■ **WORK ORDER**
Search the material below for the word "syncIn". Copy every line where it is found.

■ **INPUT DATA**
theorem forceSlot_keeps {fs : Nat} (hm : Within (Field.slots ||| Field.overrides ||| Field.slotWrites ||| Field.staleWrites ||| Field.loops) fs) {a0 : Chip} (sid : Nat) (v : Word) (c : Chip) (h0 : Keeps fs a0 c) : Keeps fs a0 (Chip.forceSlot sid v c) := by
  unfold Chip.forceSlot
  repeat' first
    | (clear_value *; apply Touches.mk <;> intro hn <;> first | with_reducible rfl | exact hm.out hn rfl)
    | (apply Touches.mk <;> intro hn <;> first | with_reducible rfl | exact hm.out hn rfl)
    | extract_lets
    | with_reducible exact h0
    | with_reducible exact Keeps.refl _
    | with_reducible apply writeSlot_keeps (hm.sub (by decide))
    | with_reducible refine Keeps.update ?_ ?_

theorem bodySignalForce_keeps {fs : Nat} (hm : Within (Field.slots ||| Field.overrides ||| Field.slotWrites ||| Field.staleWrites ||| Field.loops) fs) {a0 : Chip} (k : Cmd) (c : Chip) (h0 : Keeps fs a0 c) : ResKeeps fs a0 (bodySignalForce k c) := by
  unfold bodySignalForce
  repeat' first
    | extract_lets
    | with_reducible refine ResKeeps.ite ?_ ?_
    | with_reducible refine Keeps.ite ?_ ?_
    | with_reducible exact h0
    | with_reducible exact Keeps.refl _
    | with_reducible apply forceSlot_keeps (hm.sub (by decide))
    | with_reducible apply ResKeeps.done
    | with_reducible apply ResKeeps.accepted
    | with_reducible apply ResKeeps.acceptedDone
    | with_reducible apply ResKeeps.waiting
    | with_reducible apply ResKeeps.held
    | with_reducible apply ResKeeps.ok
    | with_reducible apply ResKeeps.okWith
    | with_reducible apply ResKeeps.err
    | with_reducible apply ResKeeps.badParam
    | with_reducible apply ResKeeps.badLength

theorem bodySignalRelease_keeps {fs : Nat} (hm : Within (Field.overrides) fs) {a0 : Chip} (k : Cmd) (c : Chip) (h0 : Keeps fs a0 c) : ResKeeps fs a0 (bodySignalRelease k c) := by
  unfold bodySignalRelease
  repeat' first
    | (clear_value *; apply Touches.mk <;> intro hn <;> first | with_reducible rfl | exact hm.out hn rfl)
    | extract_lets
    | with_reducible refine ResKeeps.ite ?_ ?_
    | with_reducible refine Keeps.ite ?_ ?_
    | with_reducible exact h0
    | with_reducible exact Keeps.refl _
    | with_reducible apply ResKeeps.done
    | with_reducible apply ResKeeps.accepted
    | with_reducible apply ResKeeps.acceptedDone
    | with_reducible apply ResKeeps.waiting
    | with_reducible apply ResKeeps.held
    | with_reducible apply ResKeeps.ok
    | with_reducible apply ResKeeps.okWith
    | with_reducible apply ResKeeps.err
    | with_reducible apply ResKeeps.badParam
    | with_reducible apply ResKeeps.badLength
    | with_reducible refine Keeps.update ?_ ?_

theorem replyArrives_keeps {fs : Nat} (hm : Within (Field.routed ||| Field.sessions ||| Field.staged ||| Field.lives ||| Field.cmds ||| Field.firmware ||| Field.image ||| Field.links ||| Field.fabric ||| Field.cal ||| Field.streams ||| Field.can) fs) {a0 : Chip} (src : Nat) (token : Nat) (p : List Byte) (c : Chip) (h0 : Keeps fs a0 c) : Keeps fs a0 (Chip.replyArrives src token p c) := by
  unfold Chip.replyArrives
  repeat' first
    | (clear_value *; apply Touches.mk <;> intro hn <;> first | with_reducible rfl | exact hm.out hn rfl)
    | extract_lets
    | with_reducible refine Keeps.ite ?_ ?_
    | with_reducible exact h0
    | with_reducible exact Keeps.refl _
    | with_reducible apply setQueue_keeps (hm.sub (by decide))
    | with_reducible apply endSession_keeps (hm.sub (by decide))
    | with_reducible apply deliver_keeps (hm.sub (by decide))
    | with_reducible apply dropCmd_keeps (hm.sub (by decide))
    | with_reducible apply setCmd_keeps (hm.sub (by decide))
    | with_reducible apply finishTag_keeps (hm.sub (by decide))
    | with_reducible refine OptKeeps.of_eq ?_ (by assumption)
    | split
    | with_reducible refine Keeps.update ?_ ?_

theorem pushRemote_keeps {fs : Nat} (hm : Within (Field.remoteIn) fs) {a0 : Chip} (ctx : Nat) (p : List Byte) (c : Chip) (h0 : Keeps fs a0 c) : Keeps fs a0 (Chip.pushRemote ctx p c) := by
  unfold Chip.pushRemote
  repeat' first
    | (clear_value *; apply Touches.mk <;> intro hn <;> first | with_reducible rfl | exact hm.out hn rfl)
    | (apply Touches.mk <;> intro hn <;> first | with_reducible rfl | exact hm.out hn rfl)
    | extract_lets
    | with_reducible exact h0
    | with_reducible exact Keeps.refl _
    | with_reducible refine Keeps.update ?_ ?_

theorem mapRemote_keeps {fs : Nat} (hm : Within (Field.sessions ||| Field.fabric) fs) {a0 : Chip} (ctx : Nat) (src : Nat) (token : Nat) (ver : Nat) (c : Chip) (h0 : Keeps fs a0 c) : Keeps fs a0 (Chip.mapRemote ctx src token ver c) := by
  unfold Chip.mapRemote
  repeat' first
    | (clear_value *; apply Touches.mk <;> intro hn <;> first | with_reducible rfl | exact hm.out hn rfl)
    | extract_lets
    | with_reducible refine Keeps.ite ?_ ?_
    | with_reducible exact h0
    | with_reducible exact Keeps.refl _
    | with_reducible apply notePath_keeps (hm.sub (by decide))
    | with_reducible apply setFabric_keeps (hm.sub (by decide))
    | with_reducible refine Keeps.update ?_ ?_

==

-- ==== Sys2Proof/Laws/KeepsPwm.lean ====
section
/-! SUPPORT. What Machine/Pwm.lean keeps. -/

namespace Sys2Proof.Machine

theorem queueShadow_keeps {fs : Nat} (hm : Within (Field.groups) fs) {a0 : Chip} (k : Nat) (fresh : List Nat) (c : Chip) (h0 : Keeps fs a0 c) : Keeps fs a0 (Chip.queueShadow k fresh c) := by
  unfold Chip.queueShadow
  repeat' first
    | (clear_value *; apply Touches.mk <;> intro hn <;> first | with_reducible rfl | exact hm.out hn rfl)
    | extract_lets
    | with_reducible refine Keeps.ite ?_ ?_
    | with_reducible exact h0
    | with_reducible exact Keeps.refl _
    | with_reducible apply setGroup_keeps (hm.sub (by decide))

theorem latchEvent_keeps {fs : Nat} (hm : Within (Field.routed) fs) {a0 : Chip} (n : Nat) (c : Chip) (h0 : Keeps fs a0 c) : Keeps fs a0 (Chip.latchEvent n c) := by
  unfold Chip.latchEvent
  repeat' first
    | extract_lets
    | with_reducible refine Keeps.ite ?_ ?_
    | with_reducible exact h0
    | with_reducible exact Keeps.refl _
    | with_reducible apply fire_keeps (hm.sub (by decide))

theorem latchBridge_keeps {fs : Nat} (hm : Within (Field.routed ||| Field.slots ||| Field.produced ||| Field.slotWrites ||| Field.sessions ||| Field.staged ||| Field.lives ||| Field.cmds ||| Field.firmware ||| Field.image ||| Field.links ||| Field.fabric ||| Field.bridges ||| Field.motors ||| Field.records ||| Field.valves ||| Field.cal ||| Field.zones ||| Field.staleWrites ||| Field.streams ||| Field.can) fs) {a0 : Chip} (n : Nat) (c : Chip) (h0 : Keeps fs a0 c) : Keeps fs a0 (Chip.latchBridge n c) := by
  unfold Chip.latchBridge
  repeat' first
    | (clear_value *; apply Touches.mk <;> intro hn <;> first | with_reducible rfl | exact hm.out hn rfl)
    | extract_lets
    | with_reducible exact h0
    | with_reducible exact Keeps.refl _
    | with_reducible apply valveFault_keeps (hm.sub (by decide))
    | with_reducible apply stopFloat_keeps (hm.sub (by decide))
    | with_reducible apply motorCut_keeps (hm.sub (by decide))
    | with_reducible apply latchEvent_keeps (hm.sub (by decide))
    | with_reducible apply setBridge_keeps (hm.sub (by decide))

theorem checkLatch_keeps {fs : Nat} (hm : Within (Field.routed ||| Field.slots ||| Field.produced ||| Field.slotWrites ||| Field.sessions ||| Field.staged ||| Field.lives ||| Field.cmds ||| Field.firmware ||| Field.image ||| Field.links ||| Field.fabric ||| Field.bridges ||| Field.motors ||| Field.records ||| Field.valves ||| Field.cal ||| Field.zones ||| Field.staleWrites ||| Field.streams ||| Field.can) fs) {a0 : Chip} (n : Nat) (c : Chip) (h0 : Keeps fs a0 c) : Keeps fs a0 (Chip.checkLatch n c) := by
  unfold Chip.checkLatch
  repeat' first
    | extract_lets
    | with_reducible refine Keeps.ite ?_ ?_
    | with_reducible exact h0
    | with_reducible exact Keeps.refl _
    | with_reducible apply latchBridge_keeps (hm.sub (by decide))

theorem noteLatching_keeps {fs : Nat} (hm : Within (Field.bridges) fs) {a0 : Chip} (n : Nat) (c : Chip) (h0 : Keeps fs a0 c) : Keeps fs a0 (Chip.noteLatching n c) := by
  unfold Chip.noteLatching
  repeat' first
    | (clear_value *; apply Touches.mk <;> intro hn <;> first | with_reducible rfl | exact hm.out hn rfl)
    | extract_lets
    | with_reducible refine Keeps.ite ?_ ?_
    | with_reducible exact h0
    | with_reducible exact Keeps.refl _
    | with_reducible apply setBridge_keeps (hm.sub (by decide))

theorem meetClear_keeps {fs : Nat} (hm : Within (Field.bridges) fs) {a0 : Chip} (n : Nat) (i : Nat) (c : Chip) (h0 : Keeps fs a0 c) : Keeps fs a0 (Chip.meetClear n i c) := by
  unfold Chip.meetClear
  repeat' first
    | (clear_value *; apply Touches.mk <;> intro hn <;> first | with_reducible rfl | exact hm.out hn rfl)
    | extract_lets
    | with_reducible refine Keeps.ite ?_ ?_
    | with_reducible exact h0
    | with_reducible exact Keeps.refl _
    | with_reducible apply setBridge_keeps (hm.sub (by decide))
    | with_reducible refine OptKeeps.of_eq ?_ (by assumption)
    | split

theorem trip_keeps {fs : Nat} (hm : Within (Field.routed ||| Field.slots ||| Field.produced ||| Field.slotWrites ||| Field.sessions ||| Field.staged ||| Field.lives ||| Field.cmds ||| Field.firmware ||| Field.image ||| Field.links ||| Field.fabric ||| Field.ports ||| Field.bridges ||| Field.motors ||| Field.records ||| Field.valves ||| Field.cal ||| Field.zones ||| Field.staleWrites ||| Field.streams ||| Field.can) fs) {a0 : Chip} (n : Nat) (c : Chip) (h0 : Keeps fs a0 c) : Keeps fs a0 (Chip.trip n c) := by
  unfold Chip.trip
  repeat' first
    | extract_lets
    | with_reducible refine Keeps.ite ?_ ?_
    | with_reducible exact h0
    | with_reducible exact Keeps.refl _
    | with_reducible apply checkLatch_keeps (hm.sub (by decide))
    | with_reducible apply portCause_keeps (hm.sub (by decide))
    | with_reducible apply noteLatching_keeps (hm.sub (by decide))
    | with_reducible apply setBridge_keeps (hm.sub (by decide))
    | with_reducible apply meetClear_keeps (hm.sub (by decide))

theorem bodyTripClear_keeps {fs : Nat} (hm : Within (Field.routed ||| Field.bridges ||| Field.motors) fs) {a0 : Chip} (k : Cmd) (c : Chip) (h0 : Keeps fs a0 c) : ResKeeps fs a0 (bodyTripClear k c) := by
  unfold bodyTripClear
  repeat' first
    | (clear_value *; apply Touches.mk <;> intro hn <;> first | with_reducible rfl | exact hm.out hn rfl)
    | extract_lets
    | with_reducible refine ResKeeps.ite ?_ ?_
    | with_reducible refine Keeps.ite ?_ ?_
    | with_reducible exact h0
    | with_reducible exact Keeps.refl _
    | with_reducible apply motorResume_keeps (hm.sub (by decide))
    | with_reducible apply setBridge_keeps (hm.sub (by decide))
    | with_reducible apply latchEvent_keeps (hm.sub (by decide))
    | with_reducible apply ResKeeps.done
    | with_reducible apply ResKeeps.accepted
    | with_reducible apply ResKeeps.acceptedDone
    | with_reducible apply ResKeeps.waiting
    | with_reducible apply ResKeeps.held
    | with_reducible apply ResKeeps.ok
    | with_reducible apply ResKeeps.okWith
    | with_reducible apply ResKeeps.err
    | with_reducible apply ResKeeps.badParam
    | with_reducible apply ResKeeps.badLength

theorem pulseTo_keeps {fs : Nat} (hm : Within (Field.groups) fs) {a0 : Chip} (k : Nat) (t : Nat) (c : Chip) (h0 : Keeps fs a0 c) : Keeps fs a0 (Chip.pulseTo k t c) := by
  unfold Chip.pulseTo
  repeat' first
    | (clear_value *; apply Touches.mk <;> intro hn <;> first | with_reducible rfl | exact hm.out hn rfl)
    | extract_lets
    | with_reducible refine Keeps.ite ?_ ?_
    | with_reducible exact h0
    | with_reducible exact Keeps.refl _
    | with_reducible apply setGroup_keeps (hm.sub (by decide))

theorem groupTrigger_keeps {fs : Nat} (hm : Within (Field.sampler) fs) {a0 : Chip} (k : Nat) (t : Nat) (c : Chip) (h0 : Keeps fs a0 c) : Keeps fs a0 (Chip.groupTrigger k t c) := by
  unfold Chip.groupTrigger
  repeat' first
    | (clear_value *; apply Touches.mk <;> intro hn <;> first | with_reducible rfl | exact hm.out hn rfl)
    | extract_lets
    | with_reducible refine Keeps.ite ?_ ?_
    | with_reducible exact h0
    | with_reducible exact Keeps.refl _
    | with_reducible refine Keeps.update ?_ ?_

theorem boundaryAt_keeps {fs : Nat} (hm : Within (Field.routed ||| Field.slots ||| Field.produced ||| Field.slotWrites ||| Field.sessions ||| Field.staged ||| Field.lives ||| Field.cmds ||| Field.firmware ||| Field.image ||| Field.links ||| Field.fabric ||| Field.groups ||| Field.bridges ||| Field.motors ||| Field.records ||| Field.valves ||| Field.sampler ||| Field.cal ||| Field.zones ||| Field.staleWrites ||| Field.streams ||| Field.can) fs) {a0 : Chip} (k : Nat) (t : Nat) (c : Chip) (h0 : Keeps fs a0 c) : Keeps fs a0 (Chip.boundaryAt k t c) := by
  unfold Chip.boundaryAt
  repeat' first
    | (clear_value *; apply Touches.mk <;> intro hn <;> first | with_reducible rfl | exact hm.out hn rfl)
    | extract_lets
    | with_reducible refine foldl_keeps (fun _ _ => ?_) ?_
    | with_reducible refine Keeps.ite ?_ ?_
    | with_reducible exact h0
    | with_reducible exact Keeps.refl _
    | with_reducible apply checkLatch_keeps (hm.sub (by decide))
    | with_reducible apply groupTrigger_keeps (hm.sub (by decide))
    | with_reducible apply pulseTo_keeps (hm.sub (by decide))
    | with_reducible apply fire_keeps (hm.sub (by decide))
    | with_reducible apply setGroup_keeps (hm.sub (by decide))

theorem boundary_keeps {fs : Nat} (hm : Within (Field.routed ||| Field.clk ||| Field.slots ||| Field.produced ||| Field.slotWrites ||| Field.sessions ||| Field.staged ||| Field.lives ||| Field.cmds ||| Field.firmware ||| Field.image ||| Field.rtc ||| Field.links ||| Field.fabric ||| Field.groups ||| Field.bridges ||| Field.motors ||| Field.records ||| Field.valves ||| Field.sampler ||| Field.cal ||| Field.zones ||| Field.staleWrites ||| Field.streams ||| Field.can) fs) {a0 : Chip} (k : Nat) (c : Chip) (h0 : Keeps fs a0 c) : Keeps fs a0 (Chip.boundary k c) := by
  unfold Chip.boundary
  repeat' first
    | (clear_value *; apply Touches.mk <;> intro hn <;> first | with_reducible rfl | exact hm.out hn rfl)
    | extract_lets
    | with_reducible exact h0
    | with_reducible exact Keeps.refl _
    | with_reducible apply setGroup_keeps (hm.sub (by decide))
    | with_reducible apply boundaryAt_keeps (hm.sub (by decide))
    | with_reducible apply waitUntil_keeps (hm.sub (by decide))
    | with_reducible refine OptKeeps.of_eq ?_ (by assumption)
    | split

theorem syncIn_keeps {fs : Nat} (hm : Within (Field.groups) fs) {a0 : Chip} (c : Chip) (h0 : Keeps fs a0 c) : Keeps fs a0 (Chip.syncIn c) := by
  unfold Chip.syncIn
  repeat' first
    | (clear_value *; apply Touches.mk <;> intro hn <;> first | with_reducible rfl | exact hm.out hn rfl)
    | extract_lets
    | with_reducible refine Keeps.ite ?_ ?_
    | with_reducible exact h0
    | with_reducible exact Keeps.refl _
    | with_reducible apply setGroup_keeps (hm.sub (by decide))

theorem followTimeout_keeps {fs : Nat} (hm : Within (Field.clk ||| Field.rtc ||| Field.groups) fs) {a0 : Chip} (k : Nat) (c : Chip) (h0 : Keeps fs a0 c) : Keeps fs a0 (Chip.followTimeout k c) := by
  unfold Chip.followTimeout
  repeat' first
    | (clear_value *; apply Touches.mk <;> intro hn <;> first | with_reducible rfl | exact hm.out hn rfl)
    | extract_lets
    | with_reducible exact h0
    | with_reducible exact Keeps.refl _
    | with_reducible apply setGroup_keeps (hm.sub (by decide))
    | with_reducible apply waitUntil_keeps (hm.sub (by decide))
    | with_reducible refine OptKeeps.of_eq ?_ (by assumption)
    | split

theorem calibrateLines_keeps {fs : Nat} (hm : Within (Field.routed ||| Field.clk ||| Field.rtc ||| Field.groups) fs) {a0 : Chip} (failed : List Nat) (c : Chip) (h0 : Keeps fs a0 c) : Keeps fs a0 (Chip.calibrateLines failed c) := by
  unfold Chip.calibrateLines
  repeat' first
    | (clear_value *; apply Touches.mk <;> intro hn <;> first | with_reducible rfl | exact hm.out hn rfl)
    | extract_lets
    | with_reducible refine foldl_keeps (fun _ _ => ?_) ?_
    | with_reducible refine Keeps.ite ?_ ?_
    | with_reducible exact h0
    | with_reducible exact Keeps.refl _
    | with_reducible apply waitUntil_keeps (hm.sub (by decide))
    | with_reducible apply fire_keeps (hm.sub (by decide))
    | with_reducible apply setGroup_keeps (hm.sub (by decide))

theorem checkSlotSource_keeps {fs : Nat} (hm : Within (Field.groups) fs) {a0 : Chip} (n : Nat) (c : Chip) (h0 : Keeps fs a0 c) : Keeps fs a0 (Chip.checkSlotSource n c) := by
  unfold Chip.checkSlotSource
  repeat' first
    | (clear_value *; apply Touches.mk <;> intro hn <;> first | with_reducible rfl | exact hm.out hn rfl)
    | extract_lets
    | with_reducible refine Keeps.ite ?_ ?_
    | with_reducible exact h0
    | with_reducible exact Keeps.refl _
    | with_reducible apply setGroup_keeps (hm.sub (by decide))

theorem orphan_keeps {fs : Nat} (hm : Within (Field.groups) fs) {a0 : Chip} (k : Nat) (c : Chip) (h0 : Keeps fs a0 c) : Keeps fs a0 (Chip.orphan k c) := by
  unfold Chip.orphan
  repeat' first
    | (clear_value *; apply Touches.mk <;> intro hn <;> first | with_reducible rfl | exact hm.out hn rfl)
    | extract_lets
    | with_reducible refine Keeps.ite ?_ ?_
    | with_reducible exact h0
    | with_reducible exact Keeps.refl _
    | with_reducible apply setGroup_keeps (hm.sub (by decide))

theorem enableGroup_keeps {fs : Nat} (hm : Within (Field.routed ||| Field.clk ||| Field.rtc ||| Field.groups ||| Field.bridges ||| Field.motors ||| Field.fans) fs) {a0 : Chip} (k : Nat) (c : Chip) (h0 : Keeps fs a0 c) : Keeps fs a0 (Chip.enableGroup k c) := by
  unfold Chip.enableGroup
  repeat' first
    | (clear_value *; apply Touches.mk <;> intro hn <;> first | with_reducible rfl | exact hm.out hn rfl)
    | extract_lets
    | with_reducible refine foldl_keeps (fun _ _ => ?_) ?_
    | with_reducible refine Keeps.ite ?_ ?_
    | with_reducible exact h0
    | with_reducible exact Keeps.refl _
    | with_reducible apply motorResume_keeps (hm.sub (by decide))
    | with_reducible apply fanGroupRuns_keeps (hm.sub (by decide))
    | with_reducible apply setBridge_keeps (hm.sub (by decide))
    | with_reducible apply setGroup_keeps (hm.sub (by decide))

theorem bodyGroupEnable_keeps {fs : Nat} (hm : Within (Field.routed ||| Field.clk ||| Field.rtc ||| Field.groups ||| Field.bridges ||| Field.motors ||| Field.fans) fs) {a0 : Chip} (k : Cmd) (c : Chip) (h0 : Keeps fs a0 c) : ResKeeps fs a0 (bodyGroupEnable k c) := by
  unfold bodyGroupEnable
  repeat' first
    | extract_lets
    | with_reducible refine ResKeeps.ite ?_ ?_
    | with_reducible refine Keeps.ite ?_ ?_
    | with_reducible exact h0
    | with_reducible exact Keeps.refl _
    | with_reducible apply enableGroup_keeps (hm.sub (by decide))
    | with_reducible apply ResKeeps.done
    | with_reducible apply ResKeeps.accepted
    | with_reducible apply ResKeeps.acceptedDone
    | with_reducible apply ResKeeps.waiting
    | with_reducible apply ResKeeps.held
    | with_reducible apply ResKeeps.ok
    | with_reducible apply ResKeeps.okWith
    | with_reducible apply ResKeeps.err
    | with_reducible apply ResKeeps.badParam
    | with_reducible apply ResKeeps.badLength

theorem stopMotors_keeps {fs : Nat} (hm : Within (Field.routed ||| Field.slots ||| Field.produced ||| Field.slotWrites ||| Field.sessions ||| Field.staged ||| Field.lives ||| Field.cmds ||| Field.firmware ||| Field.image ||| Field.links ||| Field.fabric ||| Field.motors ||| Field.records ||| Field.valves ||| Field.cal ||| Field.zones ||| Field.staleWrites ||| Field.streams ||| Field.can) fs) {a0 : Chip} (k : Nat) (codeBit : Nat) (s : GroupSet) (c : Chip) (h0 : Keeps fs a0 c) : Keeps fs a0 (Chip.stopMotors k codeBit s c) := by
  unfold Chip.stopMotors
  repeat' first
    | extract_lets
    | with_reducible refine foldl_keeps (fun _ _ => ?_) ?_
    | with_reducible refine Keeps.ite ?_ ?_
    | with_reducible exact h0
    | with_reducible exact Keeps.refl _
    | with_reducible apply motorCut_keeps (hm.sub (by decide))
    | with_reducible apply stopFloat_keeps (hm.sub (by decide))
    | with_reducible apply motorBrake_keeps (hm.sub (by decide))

■ **SOLUTION TO THIS EXERCISE**
theorem syncIn_keeps {fs : Nat} (hm : Within (Field.groups) fs) {a0 : Chip} (c : Chip) (h0 : Keeps fs a0 c) : Keeps fs a0 (Chip.syncIn c) := by
  unfold Chip.syncIn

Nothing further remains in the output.